From: Chris Harrison (charris5_at_gmail.com)
Date: Fri Aug 31 2012 - 13:14:02 CDT
How reproducible is the error and does it occur on other GPU boards? I
ask b/c if you have a system where it occurs reproducibly at ~320K steps
or very close to that we would ask you to send us the inputs so we can
use it to track down the problem.
Ashley Chew <ashley.chew_at_uwa.edu.au> writes:
> Date: Fri, 31 Aug 2012 17:02:48 +0800
> From: Ashley Chew <ashley.chew_at_uwa.edu.au>
> To: "namd-l_at_ks.uiuc.edu" <namd-l_at_ks.uiuc.edu>
> Subject: namd-l: NAMD 2.9 with CUDA runs
> Hi this is my first post in regards to NAMD
> I was wondering if anyone in the community was having problems with NAMD built with CUDA (Using a single Tesla M2075 6gb, node has 72GB of Ram) once it passes a certain point (In his case pass 320k steps)
> In our case one of the researcher notice the errors returned in the output are common internal errors to do with unstable simulations but if they checkpoint and stop the runs prior to 320K steps, and then restart from the restart files internally generated by NAMD, the restarted simulation runs past the previous crash point.
> I have even rebuilt the NAMD from CVS 20120828 build with fftw3 (which works) but it pretty much did the same things once it passes a certain point.
> Ashley Chew
> HPC System Administrator
> iVEC_at_UWA (MBDP: M024)
> The University of Western Australia
> 35 Stirling Highway
> CRAWLEY WA 6009
> E: ashley.chew_at_uwa.edu.au<mailto:ashley.chew_at_uwa.edu.au>
> P: +61 8 6488 8742
> F: +61 8 6488 1015
> CRICOS Provider Code: 00126G
> Confidentiality and Privacy Notice
> The contents of this email are strictly private and intended only for the addressee.

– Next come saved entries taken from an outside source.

-- ==== Sys2Proof/Laws/KeepsPower.lean ====
section
/-!
SUPPORT. What the operations of Machine/Power.lean keep of a state (`Keeps`), one law each.
-/
namespace Sys2Proof.Machine
set_option linter.all false

theorem State.dmonBegin_keeps {s0 s : State} (h : Keeps s0 s) {x2} :
    Keeps s0 (State.dmonBegin s x2) := by
  unfold State.dmonBegin
  repeat' first
    | with_reducible exact h
    | with_reducible assumption
    | (intro; try dsimp -zeta only)
    | with_reducible apply modSlice_keeps
    | with_reducible apply Keeps.ite
    | decide
    | (split; all_goals (try dsimp -zeta only))

theorem State.dmonStart_keeps {s0 s : State} (h : Keeps s0 s) {x2} :
    Keeps s0 (State.dmonStart s x2) := by
  unfold State.dmonStart
  repeat' first
    | with_reducible exact h
    | with_reducible assumption
    | (intro; try dsimp -zeta only)
    | with_reducible apply State.dmonBegin_keeps
    | with_reducible apply Keeps.ite
    | decide
    | (split; all_goals (try dsimp -zeta only))

theorem State.dmonClrMin_keeps {s0 s : State} (h : Keeps s0 s) {x2} :
    Keeps s0 (State.dmonClrMin s x2) := by
  unfold State.dmonClrMin
  repeat' first
    | with_reducible exact h
    | with_reducible assumption
    | (intro; try dsimp -zeta only)
    | with_reducible apply fset_keeps
    | with_reducible apply Keeps.ite
    | decide
    | (split; all_goals (try dsimp -zeta only))

theorem State.dmonAutoDue_keeps {s0 s : State} (h : Keeps s0 s) {x2} :
    Keeps s0 (State.dmonAutoDue s x2) := by
  unfold State.dmonAutoDue
  repeat' first
    | with_reducible exact h
    | with_reducible assumption
    | (intro; try dsimp -zeta only)
    | with_reducible apply modSlice_keeps
    | with_reducible apply until_keeps
    | with_reducible apply State.dmonBegin_keeps
    | (extract_lets +onlyGivenNames x; refine Keeps.cut x ?_ ?_; dsimp -zeta only [x]; clear x; rotate_left; intro hx; clear_value x; rotate_left)
    | extract_lets +onlyGivenNames x
    | with_reducible apply Keeps.ite
    | decide
    | (split; all_goals (try dsimp -zeta only))
    | (dsimp +zetaDelta -zeta only)

theorem State.dmonReport_keeps {s0 s : State} (h : Keeps s0 s) {x2 x3 x4} :
    Keeps s0 (State.dmonReport s x2 x3 x4) := by
  unfold State.dmonReport
  repeat' first
    | with_reducible exact h
    | with_reducible assumption
    | (intro; try dsimp -zeta only)
    | with_reducible apply fset_keeps
    | with_reducible apply setFlag_keeps
    | with_reducible apply modSlice_keeps
    | (extract_lets +onlyGivenNames x; refine Keeps.cut x ?_ ?_; dsimp -zeta only [x]; clear x; rotate_left; intro hx; clear_value x; rotate_left)
    | extract_lets +onlyGivenNames x
    | with_reducible apply Keeps.ite
    | decide
    | (split; all_goals (try dsimp -zeta only))
    | (dsimp +zetaDelta -zeta only)

theorem State.dmonDeferred_keeps {s0 s : State} (h : Keeps s0 s) {x2} :
    Keeps s0 (State.dmonDeferred s x2) := by
  unfold State.dmonDeferred
  repeat' first
    | with_reducible exact h
    | with_reducible assumption
    | (intro; try dsimp -zeta only)
    | with_reducible apply modSlice_keeps
    | with_reducible apply State.dmonBegin_keeps
    | (extract_lets +onlyGivenNames x; refine Keeps.cut x ?_ ?_; dsimp -zeta only [x]; clear x; rotate_left; intro hx; clear_value x; rotate_left)
    | extract_lets +onlyGivenNames x
    | with_reducible apply Keeps.ite
    | decide
    | (split; all_goals (try dsimp -zeta only))
    | (dsimp +zetaDelta -zeta only)

theorem State.dmonEnd_keeps {s0 s : State} (h : Keeps s0 s) {x2 x3} :
    Keeps s0 (State.dmonEnd s x2 x3) := by
  unfold State.dmonEnd
  repeat' first
    | with_reducible exact h
    | with_reducible assumption
    | (intro; try dsimp -zeta only)
    | with_reducible apply modSlice_keeps
    | with_reducible apply State.dmonReport_keeps
    | with_reducible apply State.dmonDeferred_keeps
    | with_reducible apply Keeps.ite
    | decide
    | (split; all_goals (try dsimp -zeta only))

theorem State.ageingDue_keeps {s0 s : State} (h : Keeps s0 s) {x2} :
    Keeps s0 (State.ageingDue s x2) := by
  unfold State.ageingDue
  repeat' first
    | with_reducible exact h
    | with_reducible assumption
    | (intro; try dsimp -zeta only)
    | with_reducible apply modSlice_keeps
    | with_reducible apply until_keeps
    | with_reducible apply Keeps.ite
    | decide
    | (split; all_goals (try dsimp -zeta only))

theorem State.ageingEnd_keeps {s0 s : State} (h : Keeps s0 s) {x2 x3 x4} :
    Keeps s0 (State.ageingEnd s x2 x3 x4) := by
  unfold State.ageingEnd
  repeat' first
    | with_reducible exact h
    | with_reducible assumption
    | (intro; try dsimp -zeta only)
    | with_reducible apply fset_keeps
    | with_reducible apply setFlag_keeps
    | with_reducible apply modSlice_keeps
    | with_reducible apply draw_keeps
    | with_reducible apply State.dmonReport_keeps
    | with_reducible apply State.dmonDeferred_keeps
    | (extract_lets +onlyGivenNames x; refine Keeps.cut x ?_ ?_; dsimp -zeta only [x]; clear x; rotate_left; intro hx; clear_value x; rotate_left)
    | extract_lets +onlyGivenNames x
    | with_reducible apply Keeps.ite
    | decide
    | (split; all_goals (try dsimp -zeta only))
    | (dsimp +zetaDelta -zeta only)

theorem State.pwrCheckAt_keeps {s0 s : State} (h : Keeps s0 s) {x2} :
    Keeps s0 (State.pwrCheckAt s x2) := by
  unfold State.pwrCheckAt
  repeat' first
    | with_reducible exact h
    | with_reducible assumption
    | (intro; try dsimp -zeta only)
    | with_reducible apply modSlice_keeps
    | (extract_lets +onlyGivenNames x; refine Keeps.cut x ?_ ?_; dsimp -zeta only [x]; clear x; rotate_left; intro hx; clear_value x; rotate_left)
    | extract_lets +onlyGivenNames x
    | with_reducible apply Keeps.ite
    | decide
    | (split; all_goals (try dsimp -zeta only))
    | (dsimp +zetaDelta -zeta only)

theorem State.pwrCheck_keeps {s0 s : State} (h : Keeps s0 s) :
    Keeps s0 (State.pwrCheck s) := by
  unfold State.pwrCheck
  repeat' first
    | with_reducible exact h
    | with_reducible assumption
    | (intro; try dsimp -zeta only)
    | with_reducible apply State.pwrCheckAt_keeps
    | with_reducible apply Keeps.ite
    | with_reducible apply forUp_keeps
    | decide
    | (split; all_goals (try dsimp -zeta only))

theorem State.hcSweepWays_keeps {s0 s : State} (h : Keeps s0 s) {x2 x3} :
    Keeps s0 (State.hcSweepWays s x2 x3) := by
  unfold State.hcSweepWays
  repeat' first
    | with_reducible exact h
    | with_reducible assumption
    | (intro; try dsimp -zeta only)
    | with_reducible apply State.setFrame_keeps
    | with_reducible apply State.readSub_keeps
    | with_reducible apply State.sendMemWr_keeps
    | (extract_lets +onlyGivenNames x; refine Keeps.cut x ?_ ?_; dsimp -zeta only [x]; clear x; rotate_left; intro hx; clear_value x; rotate_left)
    | extract_lets +onlyGivenNames x
    | with_reducible apply Keeps.ite
    | with_reducible apply forUp_keeps
    | with_reducible apply foldl_keeps
    | with_reducible apply foldl_snd_keeps
    | decide
    | (split; all_goals (try dsimp -zeta only))
    | (dsimp +zetaDelta -zeta only)

theorem State.sfSweepDeep_keeps {s0 s : State} (h : Keeps s0 s) {x2} :
    Keeps s0 (State.sfSweepDeep s x2) := by
  unfold State.sfSweepDeep
  repeat' first
    | with_reducible exact h
    | with_reducible assumption
    | (intro; try dsimp -zeta only)
    | with_reducible apply State.backInv_keeps
    | with_reducible apply Keeps.ite
    | with_reducible apply foldl_keeps
    | with_reducible apply foldl_snd_keeps
    | decide
    | (split; all_goals (try dsimp -zeta only))

theorem State.idleTimeout_keeps {s0 s : State} (h : Keeps s0 s) {x2} :
    Keeps s0 (State.idleTimeout s x2) := by
  unfold State.idleTimeout
  repeat' first
    | with_reducible exact h
    | with_reducible assumption
    | (intro; try dsimp -zeta only)
    | with_reducible apply modSlice_keeps
    | with_reducible apply until_keeps
    | with_reducible apply State.hcSweepWays_keeps
    | with_reducible apply State.sfSweepDeep_keeps
    | (extract_lets +onlyGivenNames x; refine Keeps.cut x ?_ ?_; dsimp -zeta only [x]; clear x; rotate_left; intro hx; clear_value x; rotate_left)
    | extract_lets +onlyGivenNames x
    | with_reducible apply Keeps.ite
    | decide
    | (split; all_goals (try dsimp -zeta only))
    | (dsimp +zetaDelta -zeta only)

theorem State.entryDone_keeps {s0 s : State} (h : Keeps s0 s) {x2} :
    Keeps s0 (State.entryDone s x2) := by
  unfold State.entryDone
  repeat' first
    | with_reducible exact h
    | with_reducible assumption
    | (intro; try dsimp -zeta only)
    | with_reducible apply modSlice_keeps
    | with_reducible apply State.hcSweepWays_keeps
    | with_reducible apply State.sfSweepDeep_keeps
    | with_reducible apply Keeps.ite
    | decide
    | (split; all_goals (try dsimp -zeta only))

theorem State.exitDone_keeps {s0 s : State} (h : Keeps s0 s) {x2} :
    Keeps s0 (State.exitDone s x2) := by
  unfold State.exitDone
  repeat' first
    | with_reducible exact h
    | with_reducible assumption
    | (intro; try dsimp -zeta only)
    | with_reducible apply modSlice_keeps
    | with_reducible apply State.hcSweepWays_keeps
    | with_reducible apply State.ingressAll_keeps
    | (extract_lets +onlyGivenNames x; refine Keeps.cut x ?_ ?_; dsimp -zeta only [x]; clear x; rotate_left; intro hx; clear_value x; rotate_left)
    | extract_lets +onlyGivenNames x
    | with_reducible apply Keeps.ite
    | decide
    | (split; all_goals (try dsimp -zeta only))
    | (dsimp +zetaDelta -zeta only)

theorem State.latencyTol_keeps {s0 s : State} (h : Keeps s0 s) {x2} :
    Keeps s0 (State.latencyTol s x2) := by
  unfold State.latencyTol
  repeat' first
    | with_reducible exact h
    | with_reducible assumption
    | (intro; try dsimp -zeta only)
    | with_reducible apply State.send_keeps
    | (extract_lets +onlyGivenNames x; refine Keeps.cut x ?_ ?_; dsimp -zeta only [x]; clear x; rotate_left; intro hx; clear_value x; rotate_left)
    | extract_lets +onlyGivenNames x
    | with_reducible apply Keeps.ite
    | decide
    | (split; all_goals (try dsimp -zeta only))
    | with_reducible apply tnsSet_keeps
    | (dsimp +zetaDelta -zeta only)

theorem State.latencyAck_keeps {s0 s : State} (h : Keeps s0 s) {x2} :
    Keeps s0 (State.latencyAck s x2) := by
  unfold State.latencyAck
  repeat' first
    | with_reducible exact h
    | with_reducible assumption
    | (intro; try dsimp -zeta only)
    | with_reducible apply State.send_keeps
    | (extract_lets +onlyGivenNames x; refine Keeps.cut x ?_ ?_; dsimp -zeta only [x]; clear x; rotate_left; intro hx; clear_value x; rotate_left)
    | extract_lets +onlyGivenNames x
    | with_reducible apply Keeps.ite
    | with_reducible apply foldl_keeps
    | with_reducible apply foldl_snd_keeps
    | decide
    | (split; all_goals (try dsimp -zeta only))
    | with_reducible apply tnsSet_keeps
    | (dsimp +zetaDelta -zeta only)

theorem State.voltageEval_keeps {s0 s : State} (h : Keeps s0 s) :
    Keeps s0 (State.voltageEval s) := by
  unfold State.voltageEval
  repeat' first
    | with_reducible exact h
    | with_reducible assumption
    | (intro; try dsimp -zeta only)
    | with_reducible apply fset_keeps
    | with_reducible apply until_keeps
    | (extract_lets +onlyGivenNames x; refine Keeps.cut x ?_ ?_; dsimp -zeta only [x]; clear x; rotate_left; intro hx; clear_value x; rotate_left)
    | extract_lets +onlyGivenNames x
    | with_reducible apply Keeps.ite
    | with_reducible apply foldl_keeps
    | with_reducible apply foldl_snd_keeps
    | decide
    | (split; all_goals (try dsimp -zeta only))
    | with_reducible apply tbSet_keeps
    | (dsimp +zetaDelta -zeta only)

end Sys2Proof.Machine
end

This email may contain legally privileged or confidential information. If you receive this communication in error, please notify the sender immediately by reply email and delete both emails and any attachments contained therein. No further disclosure, copying or relaying of any part of this correspondence is permitted without the express permission of the sender. The contents of this email, and any response or further correspondence, may be stored on an electronic filing record system pursuant to the privacy statement for records at The University of Western Australia. The University accepts no liability in connection with computer virus, data corruption, delay, interruption, unauthorized access or unauthorized amendment. This notice should not be removed.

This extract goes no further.